Find the lines holding the string "weirCommit" in the data, then copy all of them.

■ ■ ■ ■

/-! ## The sounding table (R151-R153) -/

/-- The spread-view offset of a context's sounding table, when it has one. -/
def tableBase (x : Ctx) : Option Nat := if x.soundSize = 0 then none else some (bits x.soundTable 0 60)
/-- A word of spread view. -/
def spreadWord (s : State) (c : CoreId) (a : Nat) : State × W64 :=
  let r := s.viewRead c 1 a 8
  (r.1, BitVec.ofNat 64 (leNat r.2.1))
/-- Changes a word of spread view, atomically. -/
def spreadMod (s : State) (c : CoreId) (a : Nat) (f : W64 → W64) : State :=
  let r := s.viewRead c 1 a 8
  r.1.viewWrite c 1 a (natLe 8 (f (BitVec.ofNat 64 (leNat r.2.1))).toNat) r.2.2
/-- The low or high half of a word replaced. -/
def setHalf (hi : Bool) (v : W32) (w : W64) : W64 := if hi then v ++ w.setWidth 32 else (w.extractLsb' 32 32) ++ v
/-- The low or high half of a word. -/
def getHalf (hi : Bool) (w : W64) : W32 := if hi then w.extractLsb' 32 32 else w.setWidth 32
/-- Adds 1 to a half of a word. -/
def bumpHalf (hi : Bool) (w : W64) : W64 := setHalf hi (getHalf hi w + 1) w

/-- The bin of a figure (R152). -/
def rhoBin (r : W32) : Nat :=
  match f32v r with
  | .fin _ m e =>
    if m = 0 then 0
    else
      let l : Int := (m.log2 : Int) + e
      if l < -15 then 0 else if -1 ≤ l then 15 else (l + 16).toNat
  | _ => 15
/-- A judged entry: history, counts. -/
def judge (x : SndHist) (exceeds : Bool) (epoch : W32) (level : Nat) : SndHist :=
  let fresh := decide (x.entryEpoch ≠ epoch)
  { x with history := x.history <<< 1 ||| (if exceeds then 1 else 0), sinceRaise := (if fresh then 0 else x.sinceRaise) + 1,
           entryLevel := level, entryEpoch := epoch }
/-- The level arguments of a scheduler with one set. -/
def setLevel (l : List LevelArg) (x : LevelArg) : List LevelArg :=
  x :: l.filter (fun y => !(y.tower == x.tower && y.ctx == x.ctx && y.tag == x.tag))
/-- The 16 history bits of a tower placed in its word. -/
def histWord (t : TowerId) (h : BitVec 16) (w : W64) : W64 :=
  let sh := 16 * (t.val % 4)
  (w &&& ~~~(BitVec.ofNat 64 (0xFFFF * 2 ^ sh))) ||| BitVec.ofNat 64 (h.toNat * 2 ^ sh)

/-- Updates an entry with a record and, on an alarm, reports and escalates (Table 5.8, steps 2-5). -/
def soundingEntry (s : State) (t : TowerId) (x : Ctx) (r : SndRec) (base : Nat) : State :=
  let c : CoreId := Fin.ofNat 512 (64 * t.val)
  let e := base + 256 + 256 * r.tag.toNat
  let w := spreadWord s c (e + 32)
  let s := w.1
  let q4 := w.2
  let ba := rhoBin r.rhoAct
  let bt := rhoBin r.rhoTot
  let exceeds := decide (bits q4 52 4 ≤ (if r.hasRef then bt else ba)) || bit r.flags 0
  let s := spreadMod s c (e + 128 + 8 * (ba / 2)) (bumpHalf (decide (ba % 2 = 1)))
  let s := spreadMod s c (e + 192 + 8 * (bt / 2)) (bumpHalf (decide (bt % 2 = 1)))
  let s := spreadMod s c (e + 56) (fun w => (if exceeds then bumpHalf false else id) (bumpHalf true w))
  let s := spreadMod s c (e + 64) (fun _ => r.rhoTot ++ r.rhoAct)
  let s := spreadMod s c (base + 56) (· + 1)
  let level := bits q4 42 2
  let epoch : W32 := q4.setWidth 32
  let mine (h : SndHist) : Bool := h.tower == t && h.ctx == x.num && h.tag == r.tag
  let h0 := (s.sched.hists.find? mine).getD
    { tower := t, ctx := x.num, tag := r.tag, history := 0, sinceRaise := 15, entryLevel := level, entryEpoch := epoch }
  let h := judge h0 exceeds epoch level
  let s := { s with sched := { s.sched with hists := h :: s.sched.hists.filter (fun y => !(mine y)) } }
  let s := spreadMod s c (e + 40 + 8 * (t.val / 4)) (histWord t h.history)
  if bits q4 47 5 = 0 ∨ ones 16 h.history.toNat < bits q4 47 5 then s
  else
    let own : Owner := some (x.num, x.part)
    let s := s.log evPrecisionAlarm (srcTs t) 0 0 own ([r.tag.setWidth 64, w64 t.val, w64 level] ++ r.words)
    let s := spreadMod s c (e + 72) (bumpHalf true)
    let s := spreadMod s c (base + 72) (· + 1)
    if bit q4 46 = false ∨ bits q4 44 2 ≤ level ∨ h.sinceRaise < 16 then s
    else
      let q4' := (q4 &&& ~~~(0x00000C00FFFFFFFF#64)) ||| BitVec.ofNat 64 ((level + 1) * 2 ^ 42) ||| (epoch + 1).setWidth 64
      let s := spreadMod s c (e + 32) (fun _ => q4')
      let s := s.log evPrecisionEscalated (srcTs t) 0 0 own [r.tag.setWidth 64, w64 t.val, w64 (level + 1)]
      let h' := { h with history := 0, sinceRaise := 0, entryLevel := level + 1, entryEpoch := epoch + 1 }
      let s := { s with sched := { s.sched with
        hists := h' :: s.sched.hists.filter (fun y => !(mine y)),
        levels := setLevel s.sched.levels { tower := t, ctx := x.num, tag := r.tag, level := level + 1 } } }
      spreadMod s c (e + 40 + 8 * (t.val / 4)) (histWord t 0)

/-- SOUNDING_RECORD: the tower scheduler takes the oldest record of its tower. -/
def execSoundingRecord (t : TowerId) (s : State) : Out :=
  .next (
    if s.procUp (2 + t.val) = false then s
    else match s.sched.sounding.find? (fun r => towerOf r.core == t) with
      | none => s
      | some r =>
        let s := { s with sched := { s.sched with sounding := s.sched.sounding.erase r } }
        match s.ctx? r.ctx with
        | none => s
        | some x => match tableBase x with
          | none => s
          | some base =>
            let c : CoreId := Fin.ofNat 512 (64 * t.val)
            let h := spreadWord s c base
            let e := spreadWord h.1 c (base + 256 + 256 * r.tag.toNat)
            if bits h.2 16 16 ≤ r.tag.toNat ∨ e.2 = 0 then spreadMod h.1 c (base + 64) (· + 1)
            else soundingEntry e.1 t x r base)

/-- ESCALATION_SIGNAL: a scheduler reads the entry again and hands out its level's arguments from now on (Table 5.8, step 6). -/
def execEscalationSignal (t : TowerId) (ctx : CtxId) (tag : BitVec 12) (s : State) : Out :=
  .next (
    match s.procUp (2 + t.val), s.ctx? ctx with
    | true, some x => (match tableBase x with
      | none => s
      | some base =>
        let w := spreadWord s (Fin.ofNat 512 (64 * t.val)) (base + 256 + 256 * tag.toNat + 32)
        { w.1 with sched := { w.1.sched with
          levels := setLevel w.1.sched.levels { tower := t, ctx := ctx, tag := tag, level := bits w.2 42 2 } } })
    | _, _ => s)
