/-! ## Tower fences (R305, R317, R318) -/

/-- The number of a cause in EV_TOWER_FENCED (log entry 24). -/
def fenceNo : TowerFenceCause → Nat
  | .deadLink => 0
  | .lockLoss => 1
  | .stageFault => 2
/-- The work items of a core end with ST_TOWER_FENCED; those that have not started go to other towers. -/
def endTowerCore (s : State) (c : CoreId) : State :=
  let s := endItem s c stTowerFenced 0xFFFFFFFF
  let k := s.core c
  let s := match k.saved with
    | some v =>
      endItem (s.setCore c { k with
        item := some v.item, saved := none, arith := v.counts, satMov := v.satMov, poisonSeen := v.poisonSeen, passPoison := v.passPoison,
        nbPoison := v.nbPoison }) c stTowerFenced 0xFFFFFFFF
    | none => s
  requeue s c
/-- The private regions of a tower's slices are lost whatever their type (R188, R318). -/
def losePrivateTower (s : State) (t : TowerId) : State :=
  s.regions.foldl (fun (s : State) (r : Region) =>
    if r.view = 0 ∧ r.firstCore ≤ 64 * t.val + 63 ∧ 64 * t.val ≤ r.lastCore then
      (s.modRegion r.id (fun x => { x with lost := true })).stateLoss r stStateLost r.lines
    else s) s
/-- Whether a tower can be reached: some link of it to a die in service is not dead. -/
def reachable (s : State) (t : TowerId) : Bool :=
  allLinks.any (fun l => touches l t.val && (s.link l).st != 3 && !(s.fencedTowers.contains (farEnd l t.val)))
/-- The fence of a tower (Table 11.6). With another tower fenced there is no route set left. -/
def fenceTower (s : State) (t : TowerId) (cause : TowerFenceCause) : State :=
  if s.fencedTowers.contains t.val ∨ s.err.safe then s
  else if s.fencedTowers.isEmpty = false then safeOrderly s 8
  else
    let up := cause == .deadLink && reachable s t
    let s := s.logOpen evTowerFenced srcMp (locDie t.val) 0 none [w64 t.val, w64 (fenceNo cause)]
    let mine (n : Nat) : Bool := n / 64 == t.val
    let out (p : Part) : Part := { p with cores := p.cores.filter (fun n => !(mine n)) }
    let s : State := { s with parts := s.parts.map out, fencedTowers := s.fencedTowers ++ [t.val] }
    let s := s.addFence 5 t.val 0
    let s := s.queueEpoch { plainChange .towerFence with tower := some t, migrated := if up then 0 else s.setsAddr }
    let s := (towerCores t).foldl endTowerCore s
    let s := towerWithdraw s t
    let s := losePrivateTower s t
    if up then s
    else
      let s := loseSpread s (fun g => g / 256 == t.val)
      losePages s 1 (fun p => p.framed && towerOf p.core == t)
/-- Whether the condition of a fence stands. -/
def fenceDue (s : State) (t : TowerId) : TowerFenceCause → Bool
  | .deadLink => allLinks.any (fun l => (s.link l).st == 3 && (s.link l).width == 3 && fenceChoice s l == t.val
      && !(s.fencedTowers.contains (linkEnds l).1) && !(s.fencedTowers.contains (linkEnds l).2))
  | .lockLoss => unlockedLong s (Fin.ofNat 10 t.val)
  | .stageFault => !(s.stage (stageOf t)).on
/-- TOWER_FENCE: the MP fences a tower. -/
def execTowerFence (t : TowerId) (cause : TowerFenceCause) (s : State) : Out :=
  .next (if s.mpUp ∧ fenceDue s t cause then fenceTower s t cause else s)
/-- CLOCK_UNLOCK_TIMEOUT: a base die unlocked beyond 1 ms fences its tower; an IO die, or a lost reference, sends Kegor to SAFE. -/
def execClockUnlockTimeout (d : DieId) (s : State) : Out :=
  .next (
    if unlockedLong s d = false then s
    else if 8 ≤ d.val ∨ allDies.all (fun d => !(s.clk d).locked) then safeNow s 6
    else fenceTower s (Fin.ofNat 8 d.val) .lockLoss)
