-- ==== Sys2Proof/Machine/Regs.lean ====
section
/-! DEFINITION. The setup register map of BAR0: offsets, agents, fields, reads, writes, and the commands that write a register
(R13-R17, R190, R477-R491). -/

namespace Sys2Proof.Machine

/-! ## The map (Tables 19.2-19.5) -/

/-- The registers and window words of BAR0. -/
inductive Reg where
  | idMagic | idPart | idOrder | idStepping | idSerialLo | idSerialHi | idBundle | idStart | idFunc
  | hostLo | hostHi | hello | ringStatus | ringVersion | wake | pollCfg
  | unmapped | logStatus | logCfg | logSel | logAck | fenceClear | fencePending | safeStatus | safeReq | linkCfg | linkSel | linkStatus
  | weirCfg (p : Nat) | weirCommit | weirStatus
  | throttle | retrainCfg | repairCfg | scrubCfg | scrubStatus | ceCount | mapCfg | mapEpoch | mapStatus | mapSpare | farCfg
  | farStatus (p : FarPort) | farCap (p : FarPort)
  | ctCtl | ctSlice | ctLoc | ctCheck | ctGo | ctSynd | ctResult | ctStatus | ctData (k : Nat)
  | nbuCfg | nbuClassB | fenceSel | fenceMap (hi : Bool) | nbuActive
  | coolCfg | rotCfg | coolTemp | coolFlow | coolReq | sensorSel | sensorValue | towerSel | towerStatus | thmStatus
  | capCfg | capStatus | pkgPower | idleCfg | domainSel | domainStatus
  | laneCfg | portEn | portSel | portStatus | macsecCfg | moduleId | netAddr (k : Nat) | netGw (k : Nat) | addrCfg | transport | ccCfg
  | peerBase (hi : Bool) | peerCount | bufCfg | collCfg | bufLimit (p : Nat)
  | syncCfg | syncReq | wdtCfg | procSel | procStatus | holdClear | dumpSel | dumpStatus | dumpAck | imageStatus | imageVer (b : Bool)
  | imageCtl | schedCfg | schedStatus
  | secStatus | tamperCfg | tamperStatus | mboxCtl | mboxStatus
  | logData (w : Nat) | dumpData (w : Nat) | mboxData (w : Nat)
  deriving DecidableEq, Repr

/-- Registers at consecutive offsets from a base. -/
def regsFrom (base : Nat) (l : List Reg) : List (Nat × Reg) := l.zipIdx.map (fun x => (base + 4 * x.2, x.1))
/-- The registers of a block, by offset within it (Tables 19.3, 19.5). -/
def blockRegs : Nat → List (Nat × Reg)
  | 0x00 => regsFrom 0 [.idMagic, .idPart, .idOrder, .idStepping, .idSerialLo, .idSerialHi, .idBundle, .idStart, .idFunc]
  | 0x01 => regsFrom 0 [.hostLo, .hostHi, .hello, .ringStatus, .ringVersion, .wake, .pollCfg]
  | 0x10 => regsFrom 0 [.unmapped, .logStatus, .logCfg, .logSel, .logAck, .fenceClear, .fencePending, .safeStatus, .safeReq, .linkCfg,
                        .linkSel, .linkStatus] ++ regsFrom 0x100 ((List.range 32).map .logData)
  | 0x20 => regsFrom 0 ((List.range 16).map .weirCfg) ++ regsFrom 0x40 [.weirCommit, .weirStatus]
  | 0x30 => regsFrom 0 [.throttle, .retrainCfg, .repairCfg, .scrubCfg, .scrubStatus, .ceCount]
            ++ regsFrom 0x20 [.mapCfg, .mapEpoch, .mapStatus, .mapSpare, .farCfg, .farStatus 0, .farStatus 1, .farCap 0, .farCap 1]
            ++ regsFrom 0x100 [.ctCtl, .ctSlice, .ctLoc, .ctCheck, .ctGo, .ctSynd, .ctResult, .ctStatus]
            ++ regsFrom 0x120 ((List.range 8).map .ctData)
  | 0x40 => regsFrom 0 [.nbuCfg, .nbuClassB, .fenceSel, .fenceMap false, .fenceMap true, .nbuActive]
  | 0x50 => regsFrom 0 [.coolCfg, .rotCfg, .coolTemp, .coolFlow, .coolReq, .sensorSel, .sensorValue, .towerSel, .towerStatus, .thmStatus]
  | 0x60 => regsFrom 0 [.capCfg, .capStatus, .pkgPower, .idleCfg, .domainSel, .domainStatus]
  | 0x70 => regsFrom 0 [.laneCfg, .portEn, .portSel, .portStatus, .macsecCfg, .moduleId]
            ++ regsFrom 0x18 ((List.range 4).map .netAddr) ++ regsFrom 0x28 ((List.range 4).map .netGw)
            ++ regsFrom 0x38 [.addrCfg, .transport, .ccCfg, .peerBase false, .peerBase true, .peerCount, .bufCfg, .collCfg]
            ++ regsFrom 0x80 ((List.range 16).map .bufLimit)
  | 0x80 => regsFrom 0 [.syncCfg, .syncReq, .wdtCfg, .procSel, .procStatus, .holdClear, .dumpSel, .dumpStatus, .dumpAck, .imageStatus,
                        .imageVer false, .imageVer true, .imageCtl, .schedCfg, .schedStatus]
  | 0x90 => regsFrom 0 [.secStatus, .tamperCfg, .tamperStatus, .mboxCtl, .mboxStatus]
  | _ => []
/-- The register that holds an offset of a function's BAR0; none where the offset is unassigned (R14, R487, R489). -/
def regAt (f : FnId) (off : Nat) : Option Reg :=
  if f ≠ 0 ∧ 0x2000 ≤ off then none
  else if 0x100000 ≤ off ∧ off < 0x110000 then some (.dumpData ((off - 0x100000) / 4))
  else if 0x120000 ≤ off ∧ off < 0x124000 then some (.mboxData ((off - 0x120000) / 4))
  else ((blockRegs (off / 4096)).find? (fun x => x.1 == off % 4096 / 4 * 4)).map (·.2)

■ ■ ■ ■

Solution
  | weirCfg (p : Nat) | weirCommit | weirStatus
  | 0x20 => regsFrom 0 ((List.range 16).map .weirCfg) ++ regsFrom 0x40 [.weirCommit, .weirStatus]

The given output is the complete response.